Periodic Reporting for period 2 - 4DHeart (4D analysis of heart development and regeneration using advanced light microscopy)
Período documentado: 2019-01-01 hasta 2021-02-28
This EID training network strengthens on-going European academia-industry partnerships and provided innovative training to Early Stage Researchers (ESRs) at the intersection of the fields of biology, microscopy, optics and bio-computing. Through this consortium, we have been able to improve our knowledge on how a heart is formed and is able to regenerate upon injury.
The central focus of 4DHeart was to train experts on cardiovascular research through the use of live imaging. Light sheet Microscopy, high-throughput fluorescent light microscopy platforms, as well as magnetic resonance imaging (MRI) were used in combination with newly developed image processing and image quantification pipelines to decipher how a vertebrate heart is formed at the cellular level and monitor alterations of cardiac function with high accuracy. The supervisors of the training program were academic (CNIC, UBERN, IGBMC, CNRS) and industrial (Leica, BITPLANE; ACQUIFER/Ditabis) partners, experts on cardiovascular development, physics, bio-computing, optics, image analysis, screening platforms and big data handling.
They participated in various common training programs but also received tailored mentoring and training opportunities for their individual projects, that were highly complementary to each other. Through the exposure to this diverse work environments, the participation in a coherent network of academic institutions and enterprises, the diverse and purposely sought after soft-skill guided training transformed the trainees into capable, creative, entrepreneurial, and innovative researchers. They received a training that could allow then pursue an academic career and become future leaders in the field of cardiovascular imaging.
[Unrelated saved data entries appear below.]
/-- TRECALL takes effect (R143): at the next beat, or at once before beat 0, which begins after the commits of its cycle. By now the ring may have a
pass of another colour: nothing changes, and the thread `k` takes OWNER at its next block entry (log entry 77, DEDUCED). -/
def recallPass (s : State) (c k ser x colour idx : Nat) : State :=
  let g := c / 8
  match (s.sys.ring g).pass with
  | none => s
  | some p =>
    if p.colour ≠ colour ∨ p.ctx ≠ x then deferContained s c k (some ser) (ownerRec idx) else
    if p.st == .starting then
      let y := unload s.sys p.entries
      let y := (List.range 16).foldl (fun y n => y.modTile (g * 8 + n % 8) (n / 8) p.slot fun t =>
        match t.st with
        | .filling => { t with doomed := true }
        | .staged => Tile.reset
        | .empty | .circulating => t) y
      endPass { s with sys := y.modPass g fun p => { p with tiles := [], entries := [] } } g 3
    else s.mapSys fun y => y.modPass g fun p => { p with st := .recalled }

/-! ### Suspension (R351) -/

/-- The staging thread of a pass belongs to the drained set at every stop of the ring, its colour is drained, or its context no longer runs. -/
def passDrained (y : Sys) (g : Nat) (p : Pass) : Bool :=
  (y.ctx p.ctx).st != .running || (y.ctx p.ctx).drained.contains p.colour || (ringClus g).all fun c => y.draining c { y.thr p.clu p.frm with ctx := p.ctx, colour := p.colour }

/-- The pass leaves the ring with its tiles, entries and beat kept; PASS stays set. -/
def suspendPass (y : Sys) (g : Nat) (p : Pass) : Sys :=
  y.modRing g fun r => { r with pass := none, slot := p.slot, laplim := p.laplim, beat8 := p.beat8, stop := p.stop, beat := p.beat,
                                susp := r.susp ++ [p] }

/-! ### Beats (R137 to R142) -/

/-- The stop of a tile at the start of beat `t` (R137). -/
def PTile.stop (t : PTile) (b : Nat) : Nat := if t.fam = 0 then (t.origin + b) % 8 else (t.origin + 7 * b) % 8

/-- One more meeting missed (R140). -/
def missOnce (m : MEnt) : MEnt := { m with st := .missed, misses := min 31 (m.misses + 1) }

/-- The registers of a task (R141): PARAM, the two headers as they were before the decrement, and where and when the pair met. -/
def taskRegs (p : Pass) (c e : Nat) (m : MEnt) (a b : PTile) : List Word :=
  [m.param, a.header p.slot p.beat, b.header p.slot p.beat, BitVec.ofNat 64 (e * 2 ^ 56 + c % 8 * 2 ^ 53 + p.beat % 2 ^ 32)]

/-- An entry's pair is at its stop in this beat (R140): a free task slot takes copies of both tiles, or the meeting is missed. A tile whose
REMAIN reaches 0 retires (R142). -/
def meet (s : State) (g : Nat) (ce : Nat × Nat) : State :=
  match (s.sys.ring g).pass with
  | none => s
  | some p =>
    let (c, e) := ce
    let m := s.sys.ment c e
    if m.st != .armed && m.st != .missed then s
    else
      match p.tile 0 m.istop, p.tile 1 m.kstop with
      | some a, some b =>
        if a.stop p.beat != c % 8 || b.stop p.beat != c % 8 then s
        else
          let free := (List.range 4).filter fun k => !(s.sys.tslot c k).busy
          match free with
          | k :: _ =>
            if 4 - free.length < p.tasks.getD (c % 8) 4 then
              let dec (t : PTile) : PTile :=
                if (t.fam, t.origin) = (0, a.origin) ∨ (t.fam, t.origin) = (1, b.origin) then { t with remain := t.remain - 1 } else t
              let ts := p.tiles.map dec
              let gone := ts.filter fun t => t.remain == 0
              let y := s.sys.setMent c e { m with st := .running }
              let y := y.setTslot c k { busy := true, entry := e, ielem := a.elem, kelem := b.elem, idata := a.data, kdata := b.data }
              let y := gone.foldl (fun y t => y.setTile (g * 8 + t.origin) t.fam p.slot Tile.reset) y
              let y := y.modPass g fun p => { p with tiles := ts.filter fun t => t.remain != 0 }
              let f := gone.foldl (fun f t => sampleMon y p.ctx t.colour 2 (p.beat / 8) f) s.fly
              { s with sys := y, fly := f }.sched (p.start (p.beat + 1)) .beat
                { ctx := p.ctx, clu := c, frm := 1020 + k, col := p.colour, id := p.ident, part := 1,
                  word := BitVec.ofNat 64 (m.task * 64), bytes := (taskRegs p c e m a b).flatMap fun (w : Word) => leBytes 8 w.toNat }
            else s.mapSys fun y => y.setMent c e (missOnce m)
          | [] => s.mapSys fun y => y.setMent c e (missOnce m)
      | _, _ => s

/-- The start of beat `t` (R139, R140, R142, R143, R351). -/
def doBeat (s : State) (g t : Nat) : State :=
  let s := s.mapSys fun y => y.modPass g fun p => { p with beat := t }
  match (s.sys.ring g).pass with
  | none => s
  | some p =>
    if p.st == .recalled then endPass s g 3
    else if passDrained s.sys g p then { s with sys := suspendPass s.sys g p }
    else if t ≥ 8 * p.laplim ∧ !p.tiles.isEmpty then failPass s g p
    else
      let s := p.entries.foldl (fun s e => meet s g e) s
      let s := s.mapFly (checkStops s.sys g)
      s.sched (p.start (t + 1)) .beat { id := g, col := t + 1 }

/-- A task thread is created and enters its block (R93, R140, R141). -/
def createTask (s : State) (e : Ev) : State :=
  let t := { newThread e.ctx e.id e.col e.word.toNat with task := some (e.frm - 1020) }
  enterNext (createThread s e.clu e.frm t (leWords 4 e.bytes)) e.clu e.frm

/-! ### The events -/

/-- TSTAGE_FILL_COMPLETE (R132, R286): the last byte of the tile of access `id` of cluster `clu` has been written; the slot is STAGED, or, when
its pass was recalled, EMPTY. The command is acknowledged. -/
def execTstageFillComplete (s : State) : Host.Outcome State Fault Refusal :=
  let e := s.fly.ev
  match s.fly.acc e.id with
  | none => .next s
  | some a =>
    let f := a.x / 16
    let q := a.x % 16
    let t := s.sys.tile a.clu f q
    let va := (a.segs.headD (0, 0, 0)).1
    let ls := a.lines.filterMap fun l => (a.xlat (l * 64)).map fun x => ({ line := (x.pa + l * 64 % 65536) / 64, key := a.keyTag x, w := false } : Ask)
    let filled (s : State) (v : Tile) : State :=
      let s := if t.st == .filling && t.acc == e.id then s.mapSys fun y => y.setTile a.clu f q v else s
      tryArm (s.sched s.sys.now .accessRetire { clu := a.clu, id := e.id }) (a.clu / 8)
    match openLines ls s with
    | .ok s =>
      let bs := (List.range a.y).map fun k => match a.pa ((va + k) % vaMod) with
        | some p => readByte s.mem p
        | none => 0
      .next (filled s (if t.doomed then Tile.reset else { t with st := .staged, data := BitVec.ofNat 4096 (leNat bs) }))
    | .wait s => .next (s.sched (s.sys.now + 1) .tstageFillComplete { e with q := true })
    | .down =>
      -- host memory behind a link that is DOWN (R193; log entry 78, DEDUCED)
      let s := filled s Tile.reset
      .next (if (s.sys.thr a.clu a.frm).serial = a.owner then deferTrap s a.clu a.frm (some a.ser) { misuse 3 0x54 a.index with va := va } else s)
    | .bad s => .next (memFault (filled s Tile.reset) a.ctx a.clu a.frm a.owner)

/-- BEAT0 (R136): beat 0 of the pass of ring `id`: its tiles are injected, and the first meetings take place. -/
def execBeat0 (s : State) : Host.Outcome State Fault Refusal :=
  let g := s.fly.ev.id
  match (s.sys.ring g).pass with
  | none => .next s
  | some p =>
    if p.st != .starting || !p.armed || p.start p.beat != s.sys.now then .next s
    else
      let y := p.tiles.foldl (fun y t => y.modTile (g * 8 + t.origin) t.fam p.slot fun v => { v with st := .circulating }) s.sys
      let y := y.modPass g fun p => { p with st := .running }
      .next (doBeat { s with sys := y } g p.beat)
The overarching goal of 4DHeart was to use live imaging to gain insight into cardiac development in preclinical animal models (zebrafish, mouse and rabbit). Each ESR project was dealing with a specific project that had two main challenges: on the one hand we aimed to answer a meaningful biological question and on the other, to pioneer in novel imaging tools. The implementation has been done by achieving the following objectives:
Objective 1. Molecular control of the role of fluid flow forces on valve development.
Objective 2. Quantitative description of the role of fluid forces on epicardium development.
Objective 3. Comprehensive description of zebrafish valve development at cellular resolution.
Objective 4. Comprehensive description of early mouse heart development at cellular resolution.
Objective 5. Identification of compounds leading to epicardium activation.
Objective 6. Generation of novel MRI-based algorithms to track dynamic tissue changes in vivo.